A new paper which claims that cows fed "organic" grass provide nutritionally superior milk is sure to set off cheers among the organic customer base who have long wanted to believe that buying organic was not just a process choice, but a health one. There is just one problem. The research was funded by industry, the Organic Valley brand, the very thing organic consumers say is wrong with Industrial Farming. Multiple co-authors disclosed their financial conflicts of interest due to being affiliated with the company, and one co-author, Dr. Chuck Benbrook, is an agricultural economist who was unceremoniously kicked out of the school where he was a glorified adjunct once his organic industry funding dried up. He is the poster child for industry shill.
Of course, all that is way down at the bottom of only one site that carries press releases, Science Codex, and it doesn't appear anywhere else - on other press release sites there is just a vague mention that "All samples came from farmer members of CROPP Cooperative and were tested by an independent laboratory" which sounds innocuous enough if you don't know what CROPP is.
What the University of Minnesota chose not to include in their press release about the Food Science and Nutrition paper is that CROPP Cooperative sells grassmilk via its Organic Valley brand. The company is literally selling products these scholars just endorsed. They chose not to include that even though everyone with access to the paper and Google can find it out. The authors basically disclosed their corporate funding proudly, albeit in a sneaky way they hope organic customers or pro-science journalists won't notice. (1)
Will journalists against conventional agriculture notice? It's easy to imagine the response from Danny Hakim or Eric Lipton at New York Times if Monsanto was buying GMO stuff from academics who then wrote a paper finding GMOs were nutritionally superior to the mutagenesis-derived genetically engineered foods that make up many organic strains of produce. They would have a field day alleging that science is a corporate conspiracy. (2) Then politically-allied industry vassals like Paul Thacker, Charles Seife and Liza Gross would chime in and Organic Consumers Association would tell Carey Gillam to write a blog post linking to all of them and then it would show up in Russia Today as more evidence that evil capitalists should pay for their imperialist crimes against beets.
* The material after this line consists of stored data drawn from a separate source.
-- ==== Sys2Proof/Tests/Slice0.lean ====
section
/-! SUPPORT. The row's own tests: commands that are ill formed are refused, the worked examples of the spec, and for each
statement a state and operands that meet its hypotheses. A theorem `wit_X` is the witness of the statement `X`, or of the part
`X` of one: its conjuncts are the hypotheses of the clauses, in their order, each at a boundary of its range. -/

open Sys2Proof Sys2Proof.Machine

namespace Sys2Proof.Tests

set_option Elab.async false

/-- The state after a command. -/
def after (i : Instr) (s : State) : State :=
  match exec i s with
  | .next t => t
  | _ => s

/-- A device in RUN after release, nothing configured. -/
def live : State := { State.reset with boot := { phase := .released, released := true } }

/-! ## Well-formed commands -/

theorem test_wf_write : (Instr.write 0x68 0 [0x7A5C0004] 0).wf = true ∧ (Instr.write 0x68 1 [0x7A5C0004] 0).wf = false := by
  decide
theorem test_wf_read : (Instr.read 0x10 0x40 0 0).wf = true ∧ (Instr.read 0x31 5 0 0).wf = true := by decide
theorem test_wf_qack : (Instr.qack 0 0 [1] 0).wf = true ∧ (Instr.qack 0 0 [] 0).wf = false := by decide
theorem test_wf_qpush : (Instr.qpush 0 1 [1, 2] 0).wf = true ∧ (Instr.qpush 0 1 [1, 2, 3] 0).wf = false := by decide
theorem test_wf_bist :
    (Instr.bistPhaseEnd ⟨true, true, [(0, 1), (0, 2)], true⟩ ⟨true, true, [], true⟩ ⟨true, true, [], true⟩).wf = true ∧
    (Instr.bistPhaseEnd ⟨true, true, [(0, 1), (0, 1)], true⟩ ⟨true, true, [], true⟩ ⟨true, true, [], true⟩).wf = false := by
  decide
theorem test_wf_frames : (Instr.frameReceive 0 (List.replicate 14 0) none).wf = true ∧
    (Instr.frameReceive 0 (List.replicate 13 0) none).wf = false ∧
    (Instr.frameForward 1 (List.replicate 13 0) true).wf = false ∧
    (Instr.netWake 0 (List.replicate 13 0)).wf = false := by decide
theorem test_wf_sync : (Instr.syncPair ⟨0, 0, 0, 0, 125000000, 0⟩).wf = true ∧
    (Instr.syncPair ⟨0, 0, 0, 0, 0, 0⟩).wf = false := by decide
theorem test_wf_relay : (Instr.followUpRelay 1).wf = true ∧ (Instr.followUpRelay 0).wf = false := by decide
theorem test_no_word_spells_a_command : decodeTableWord 32 0x7A5C0004 = none := by decide

/-! ## Values that the spec states -/

/-- The check value of CRC-32 (R81). -/
theorem test_crc32 : crc32 [0x31, 0x32, 0x33, 0x34, 0x35, 0x36, 0x37, 0x38, 0x39] = 0xCBF43926 := by decide +kernel
/-- The check value of CRC-8 (R397). -/
theorem test_crc8 : crc8 [0x31, 0x32, 0x33, 0x34, 0x35, 0x36, 0x37, 0x38, 0x39] = 0xDF := by decide +kernel

/-- BLK_ID of PCH_3 (R342). -/
theorem test_blk_id : (live.regReadAt .host 0x43000).2.1 = 0x02040301 := by decide +kernel
/-- PCH_CFG of channel 2 at reset (worked example of chapter 21). -/
theorem test_pch_cfg : (live.regReadAt .host 0x42044).2.1 = 0x00008311 := by decide +kernel
/-- The slot rule over the wrap of GEN (worked example of chapter 4). -/
theorem test_slot_wrap :
    ({ live with boot := { live.boot with aValid := true, bValid := true, genA := 0xFFFFFFFE, genB := 0xFFFFFFFF } } :
      State).slotChoice = 2 ∧
    ({ live with boot := { live.boot with aValid := true, bValid := true, genA := 0, genB := 0xFFFFFFFF } } :
      State).slotChoice = 1 := by decide
/-- REF_LOSS_H0 as the Blaze takes it (worked example of chapter 15). -/
theorem test_ref_loss : let t := after (.refLoss .h0) live
    t.readHdr .sys 0x2C = 0x80000000 ∧ t.readHdr .sys 0x20 = 0x00010000 ∧ t.readHdr .sys 0x1C = 0 := by decide +kernel
theorem test_ref_loss_second : ((after (.refLoss .h1) (after (.refLoss .h0) live)).hdr .sys).cnt = 1 := by decide +kernel
/-- The first write of the key sets FIRST_OK; the second unlocks PCH, block 4 (worked example of chapter 21). -/
theorem test_unlock : (after (.unlockSecond 4) (after (.unlockFirst 4) live)).unlock.blocks = 0x10 ∧
    (after (.unlockSecond 4) live).unlock.blocks = 0 := by decide +kernel
/-- The outgoing correctionField of a relayed Sync (worked example of chapter 17). -/
theorem test_relay : relayCorrection ⟨0, 65536000, 250, none⟩ 800 (100001 / 100000) = 212993475 := by decide +kernel

/-! ## Resets, supplies, clocks, boot, excitation -/

/-- `live` with a software reset armed. -/
def armed : State := { live with sys := { live.sys with swrstAt := some 800 } }
/-- In internal reset with RESET_N low. -/
def lowReset : State := { State.reset with sys := { State.reset.sys with resetLow := true } }

theorem wit_ResetsRestart : (armed.rails.vaon = true ∧ armed.sys.swrstAt = some 800) ∧
    ({ live with rails := { live.rails with vaon := false } } : State).rails.vaon = false := by decide
/-- `live` programming an image, or with a store of the calibration under way. -/
def programming : State := { live with boot := { phase := .framProg, bodyLen := 8 } }
def midStore : State := { live with boot := { live.boot with store := some ⟨true, 1, List.replicate 4096 0xA5⟩ } }
theorem wit_ResetsCutWrites : (live.boot.phase ≠ .framProg ∧ live.boot.store = none) ∧
    (programming.boot.phase = .framProg ∧ Memory.wf framDefault programming.fram = true) ∧
    (midStore.boot.phase ≠ .framProg ∧ (midStore.boot.store.map fun x => decide (x.bytes.length ≤ 4096)) = some true) := by
  decide +kernel
/-- An interrupted programming leaves no image magic (R100). -/
theorem test_programming_cut : let t := after .pinReset { programming with fram := Memory.writeBytes framDefault [] 0 [0x48, 0x4C, 0x49, 0x4D] }
    t.framBytes 0 4 = [0, 0, 0, 0] := by decide +kernel
theorem wit_InternalResetEnds :
    (State.reset.boot.phase = .reset ∧ State.reset.pwr.st = .run ∧ State.reset.rails.vaon = true ∧
      State.reset.rails.vio = true ∧ State.reset.rails.vpre = true ∧ State.reset.sys.resetLow = false) ∧
    ({ State.reset with sys := { State.reset.sys with scan := true } } : State).sys.scan = true ∧
    lowReset.sys.resetLow = true ∧ (after (.supplyLost .vio) live).rails.vio = false ∧ live.sys.resetLow = false ∧
    live.sys.scan = false := by
  decide +kernel
theorem wit_SoftwareResetKey : live.sys.swrstAt = none ∧ armed.sys.swrstAt ≠ none := by decide
theorem wit_SuppliesReturn : live.powered .sys = true ∧ pchHalf (3 : Fin 8).val = .h0 ∧ pchHalf (4 : Fin 8).val ≠ .h0 ∧
    pchHalf (4 : Fin 8).val = .h1 ∧ live.sys.scan = false ∧
    ({ live with sys := { live.sys with scan := true } } : State).sys.scan = true := by decide
theorem wit_AnalogueSupplyLost : let s : State := { live with pch := Vector.replicate 8 { st := .track } }
    s.powered .sys = true ∧ s.pchOn 3 = true ∧ pchHalf (3 : Fin 8).val = .h0 ∧ s.pch[3].st = .track ∧
    ({ live with pch := Vector.replicate 8 { st := .phaseAcq } } : State).pch[4].st = .phaseAcq ∧ live.pchOn 3 = false := by
  decide
theorem wit_RailVerdicts : (7499 : BitVec 16).toNat < 7500 ∧ 7500 ≤ (7500 : BitVec 16).toNat ∧
    19500 < (19501 : BitVec 16).toNat ∧ (19500 : BitVec 16).toNat ≤ 19500 ∧ (7800 : BitVec 16).toNat ≤ 7800 ∧
    7800 < (7801 : BitVec 16).toNat ∧ (18999 : BitVec 16).toNat < 19000 ∧ live.powered .exc = true ∧
    live.halfOn (railHalf 0) = true ∧ live.halfOn (railHalf 1) = true ∧ railExc 1 = (2, 3) ∧
    ({ live with exc := Vector.replicate 4 { st := .rampDown } } : State).exc[3].st = .rampDown := by decide
theorem wit_ClockMonitors : live.clkMon .h0 = true ∧ live.clkMon .h1 = true := by decide
theorem wit_RtcSource : (live.monitoring = true ∧ live.rails.vaon = true) ∧ live.sys.rtcLprc = true ∧
    (after .rtcXtalRestore live).sys.rtcLprc = false := by decide +kernel
theorem wit_RegulatorMonitors : live.monitoring = true ∧ ∀ x ∈ [VDom.h0, .h1, .core, .mem, .net], live.vdomOn x = true := by
  decide

/-- `live` with set-point codes `c` and runs `r` of margins above the upper threshold, AVS_EN as in `en`. -/
def avs (en : Bool) (c r : Nat) : State :=
  { (live.setReg 0x58 (bput (live.reg 0x58) 0 en)) with
    sys := { live.sys with avsCode := Vector.replicate 5 c, avsHigh := Vector.replicate 5 r } }

theorem wit_AvsEvaluation : let up := 50 + min 6 live.SYS_AVS_CFG_CEIL_STEP
    let dn := 50 - min 12 live.SYS_AVS_CFG_FLOOR_STEP
    live.monitoring = true ∧ ({ live with qb := true } : State).vdomOn .net = false ∧
    ({ live with pwr := { live.pwr with dvfs := some 1 } } : State).pwr.dvfs.isSome = true ∧
    ((avs false 48 0).vdomOn .h0 = true ∧ (avs false 48 0).pwr.dvfs = none ∧ (avs false 48 0).avsWord.bit 0 = false) ∧
    ((avs true dn 14).avsWord.bit 0 = true ∧ (avs true dn 14).sys.avsHigh[0] ≠ 15) ∧ (avs true (dn + 1) 15).sys.avsHigh[0] = 15 ∧
    up ≤ (avs true up 0).sys.avsCode[0] ∧ (avs true up 0).vNominal .h0 = 50 := by decide +kernel

/-- The header of an image with a body of eight bytes; its CRC is that of a CRC-32 computed outside the model. -/
def header : List Byte :=
  [0x48, 0x4C, 0x49, 0x4D, 1, 0, 0x40, 0, 8, 0, 0, 0, 0x40, 0x86, 0, 0, 0x78, 0x56, 0x34, 0x12] ++ List.replicate 40 0 ++
    [0x5F, 0x4C, 0xD7, 0x68]
/-- A body that is the END record alone. -/
def body : List Byte := [0x0F, 0, 4, 0, 0x4E, 0x0A, 0x4B, 0x1D]

theorem test_header : headerCause false header = 0 ∧ bodyOk body = true ∧ headerCause false (0x49 :: header.drop 1) = 1 ∧
    headerCause false (header.take 0x10 ++ [0] ++ header.drop 0x11) = 2 := by decide +kernel

/-- A boot at the header. -/
def atHeader : State := { State.reset with
  boot := { phase := .header }, fram := Memory.writeBytes framDefault [] 0 (header ++ body) }
/-- A boot in BIST phase `k`, the header read. -/
def atBist (k : Nat) : State := { atHeader with boot := { phase := .bist, bistPhase := k, hdrRead := true, bodyLen := 8 } }

/-- A wake at its image, the header judged with cause `c`. -/
def atWake (c : Nat) : State := { atHeader with boot := { phase := .header, kind := .wake, hdrRead := true, bodyLen := 8, imgCause := c } }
Instead, this is being treated like it is legitimate research.
Well, is it?
Maybe, maybe not. Benbrook has a bad habit of massaging study setup to achieve a goal rather than being prospective and CROPP Cooperative funded his activism while at Washington State University where he literally offered to produce results for a fee. Conflicts of interest are a thing for a reason and these authors certainly have plenty. But other than Benbrook we have no evidence the authors are blatant shills, instead it may be that organic food corporations give them money because they like the work and want them to keep doing it.
You know, like Coke did when they funded a research group which said for 30 years that *gasp* if you burn more calories than you consume, you will lose weight, even if some of those calories are from soda. Or when a pesticide company was told by EPA to fund studies that EPA would design to see if a mildly toxic herbicide turned boy frogs into girl frogs.
But directly funding work for hire in media? I assume they once did but chemical, food, medicine, etc. companies don't do that any more. Yet we know organic ones still do and that Benbrook is still being funded by them throws the integrity of this entire paper into doubt, no differently than if Gilles-Eric Seralini or Andrew Wakefield or Tyrone Hayes was involved.
Organic food corporations and trade groups are clearly a lot more like 1950s Big Tobacco companies than Big Tobacco is today.
NOTES:
(1)
Charles M. Benbrook, Donald R. Davis, Bradley J. Heins, Maged A. Latif, Carlo Leifert, Logan Peterman, Gillian Butler, Ole Faergeman, Silvia Abel-Caines, Marcin Baranski. Enhancing the fatty acid profile of milk through forage-based rations, with nutrition modeling of diet outcomes. Food Science & Nutrition, 2018; DOI: 10.1002/fsn3.610
ETHICAL STATEMENTS
This study does not involve any human or animal testing. Regarding conflicts of interest, CROPP Cooperative sells grassmilk via its Organic Valley brand.
MAL is the Executive Director of Research & Development and Quality Assurance at CROPP Cooperative. LP and SA-C are on the research and technical services staff of CROPP Cooperative. BJH is faculty supervisor of the University of Minnesota West Central Research and Outreach Center's organic dairy, which markets its milk through CROPP Cooperative and Organic Valley.
CMB was Chief Scientist of The Organic Center, 2005–2012, funded in part by CROPP Cooperative; DRD was a consultant to same center, 2011–2012.
CMB was program leader for the Measure to Manage program at Center for Sustaining Agriculture and Natural Resources, Washington State University, 2012–2015, for which CROPP was a funder; DRD was a consultant to the same program, 2012–2015.
(2) It isn't. We have a t-shirt that says so.